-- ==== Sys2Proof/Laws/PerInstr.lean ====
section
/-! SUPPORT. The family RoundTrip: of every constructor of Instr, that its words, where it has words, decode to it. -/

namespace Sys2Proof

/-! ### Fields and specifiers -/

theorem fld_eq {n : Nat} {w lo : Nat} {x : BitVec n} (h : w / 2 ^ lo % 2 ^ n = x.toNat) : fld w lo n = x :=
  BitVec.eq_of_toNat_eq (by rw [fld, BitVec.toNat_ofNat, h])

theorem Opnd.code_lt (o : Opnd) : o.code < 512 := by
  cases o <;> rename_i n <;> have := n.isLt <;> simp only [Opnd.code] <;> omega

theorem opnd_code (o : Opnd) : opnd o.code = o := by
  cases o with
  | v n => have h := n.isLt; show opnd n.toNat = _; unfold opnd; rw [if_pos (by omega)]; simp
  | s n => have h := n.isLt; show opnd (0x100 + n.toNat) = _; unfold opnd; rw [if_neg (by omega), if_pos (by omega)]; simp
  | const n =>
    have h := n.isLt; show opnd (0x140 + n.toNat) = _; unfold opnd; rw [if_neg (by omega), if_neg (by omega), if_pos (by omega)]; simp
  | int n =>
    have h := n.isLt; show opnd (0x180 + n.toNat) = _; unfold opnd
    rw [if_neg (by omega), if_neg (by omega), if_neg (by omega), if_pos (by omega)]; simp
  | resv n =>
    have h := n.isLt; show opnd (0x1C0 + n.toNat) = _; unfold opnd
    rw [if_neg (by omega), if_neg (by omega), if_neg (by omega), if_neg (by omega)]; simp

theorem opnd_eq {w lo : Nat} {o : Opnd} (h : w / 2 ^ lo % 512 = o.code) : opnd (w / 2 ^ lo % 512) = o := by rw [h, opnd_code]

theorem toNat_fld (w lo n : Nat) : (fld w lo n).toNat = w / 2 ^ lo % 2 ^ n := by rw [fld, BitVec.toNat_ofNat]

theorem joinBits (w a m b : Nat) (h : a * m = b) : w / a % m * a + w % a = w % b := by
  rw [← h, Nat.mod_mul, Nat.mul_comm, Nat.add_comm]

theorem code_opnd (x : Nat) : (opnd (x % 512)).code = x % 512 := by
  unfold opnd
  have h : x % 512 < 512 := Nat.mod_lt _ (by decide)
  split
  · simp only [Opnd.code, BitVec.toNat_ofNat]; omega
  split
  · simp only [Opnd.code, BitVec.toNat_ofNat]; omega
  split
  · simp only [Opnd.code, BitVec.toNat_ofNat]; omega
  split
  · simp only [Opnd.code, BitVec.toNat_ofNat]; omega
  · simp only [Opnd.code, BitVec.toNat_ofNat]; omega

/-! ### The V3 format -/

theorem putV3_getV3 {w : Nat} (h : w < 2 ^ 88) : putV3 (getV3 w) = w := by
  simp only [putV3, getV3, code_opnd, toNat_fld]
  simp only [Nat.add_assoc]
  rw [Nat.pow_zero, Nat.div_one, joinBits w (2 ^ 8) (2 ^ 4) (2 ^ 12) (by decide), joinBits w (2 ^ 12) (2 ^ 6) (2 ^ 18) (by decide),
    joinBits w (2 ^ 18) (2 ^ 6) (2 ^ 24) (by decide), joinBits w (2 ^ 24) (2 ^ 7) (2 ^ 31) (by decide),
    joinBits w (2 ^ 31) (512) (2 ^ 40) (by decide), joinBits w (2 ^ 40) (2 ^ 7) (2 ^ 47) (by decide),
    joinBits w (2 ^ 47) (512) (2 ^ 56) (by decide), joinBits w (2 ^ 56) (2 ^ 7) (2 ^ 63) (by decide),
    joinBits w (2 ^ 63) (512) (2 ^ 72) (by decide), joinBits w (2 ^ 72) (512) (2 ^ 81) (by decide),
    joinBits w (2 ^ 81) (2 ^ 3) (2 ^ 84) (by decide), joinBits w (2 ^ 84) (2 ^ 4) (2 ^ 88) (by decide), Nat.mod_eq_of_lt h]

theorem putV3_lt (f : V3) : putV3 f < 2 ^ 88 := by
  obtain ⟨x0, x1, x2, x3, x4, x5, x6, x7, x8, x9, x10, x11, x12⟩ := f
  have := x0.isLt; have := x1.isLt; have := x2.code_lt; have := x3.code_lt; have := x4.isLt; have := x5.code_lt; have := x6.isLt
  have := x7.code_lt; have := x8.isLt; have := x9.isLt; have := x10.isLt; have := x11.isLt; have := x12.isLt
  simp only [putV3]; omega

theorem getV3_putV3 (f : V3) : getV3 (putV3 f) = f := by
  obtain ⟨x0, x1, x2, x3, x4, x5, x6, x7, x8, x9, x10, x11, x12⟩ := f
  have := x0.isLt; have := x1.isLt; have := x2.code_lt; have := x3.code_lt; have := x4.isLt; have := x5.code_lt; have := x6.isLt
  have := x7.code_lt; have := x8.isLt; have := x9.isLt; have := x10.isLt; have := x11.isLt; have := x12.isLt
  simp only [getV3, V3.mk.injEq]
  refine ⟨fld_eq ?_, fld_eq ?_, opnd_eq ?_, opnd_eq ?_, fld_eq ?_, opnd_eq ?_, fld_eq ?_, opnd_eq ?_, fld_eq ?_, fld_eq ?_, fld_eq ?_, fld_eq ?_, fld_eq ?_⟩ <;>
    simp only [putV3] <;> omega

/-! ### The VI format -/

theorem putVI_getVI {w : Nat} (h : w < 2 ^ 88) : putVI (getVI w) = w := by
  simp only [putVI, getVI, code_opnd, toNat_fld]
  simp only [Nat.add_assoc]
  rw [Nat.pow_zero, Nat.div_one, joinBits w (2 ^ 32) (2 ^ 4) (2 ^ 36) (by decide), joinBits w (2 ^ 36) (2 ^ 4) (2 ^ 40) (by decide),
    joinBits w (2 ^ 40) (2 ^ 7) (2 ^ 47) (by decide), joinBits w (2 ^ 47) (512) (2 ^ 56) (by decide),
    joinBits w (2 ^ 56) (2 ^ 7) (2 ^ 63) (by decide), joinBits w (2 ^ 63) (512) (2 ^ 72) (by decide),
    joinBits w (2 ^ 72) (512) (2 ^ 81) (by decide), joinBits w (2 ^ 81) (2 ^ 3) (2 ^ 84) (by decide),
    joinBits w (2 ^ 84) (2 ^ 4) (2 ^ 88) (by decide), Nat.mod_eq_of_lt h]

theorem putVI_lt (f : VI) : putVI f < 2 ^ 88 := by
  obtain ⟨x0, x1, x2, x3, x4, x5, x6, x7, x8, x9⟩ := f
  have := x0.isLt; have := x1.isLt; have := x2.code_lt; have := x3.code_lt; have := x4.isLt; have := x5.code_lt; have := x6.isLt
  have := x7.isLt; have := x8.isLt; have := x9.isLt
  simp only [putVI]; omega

◇ ◇ ◇ ◇ ◇

--- TASK TO COMPLETE ---
Each line of the records, from the opening one through the line holding "theorem Opnd.code_lt (o", should be restated word for word, with nothing else in the answer.

--- EXERCISE OUTPUT ---
-- ==== Sys2Proof/Laws/PerInstr.lean ====
section
/-! SUPPORT. The family RoundTrip: of every constructor of Instr, that its words, where it has words, decode to it. -/

namespace Sys2Proof

/-! ### Fields and specifiers -/

theorem fld_eq {n : Nat} {w lo : Nat} {x : BitVec n} (h : w / 2 ^ lo % 2 ^ n = x.toNat) : fld w lo n = x :=
  BitVec.eq_of_toNat_eq (by rw [fld, BitVec.toNat_ofNat, h])

theorem Opnd.code_lt (o : Opnd) : o.code < 512 := by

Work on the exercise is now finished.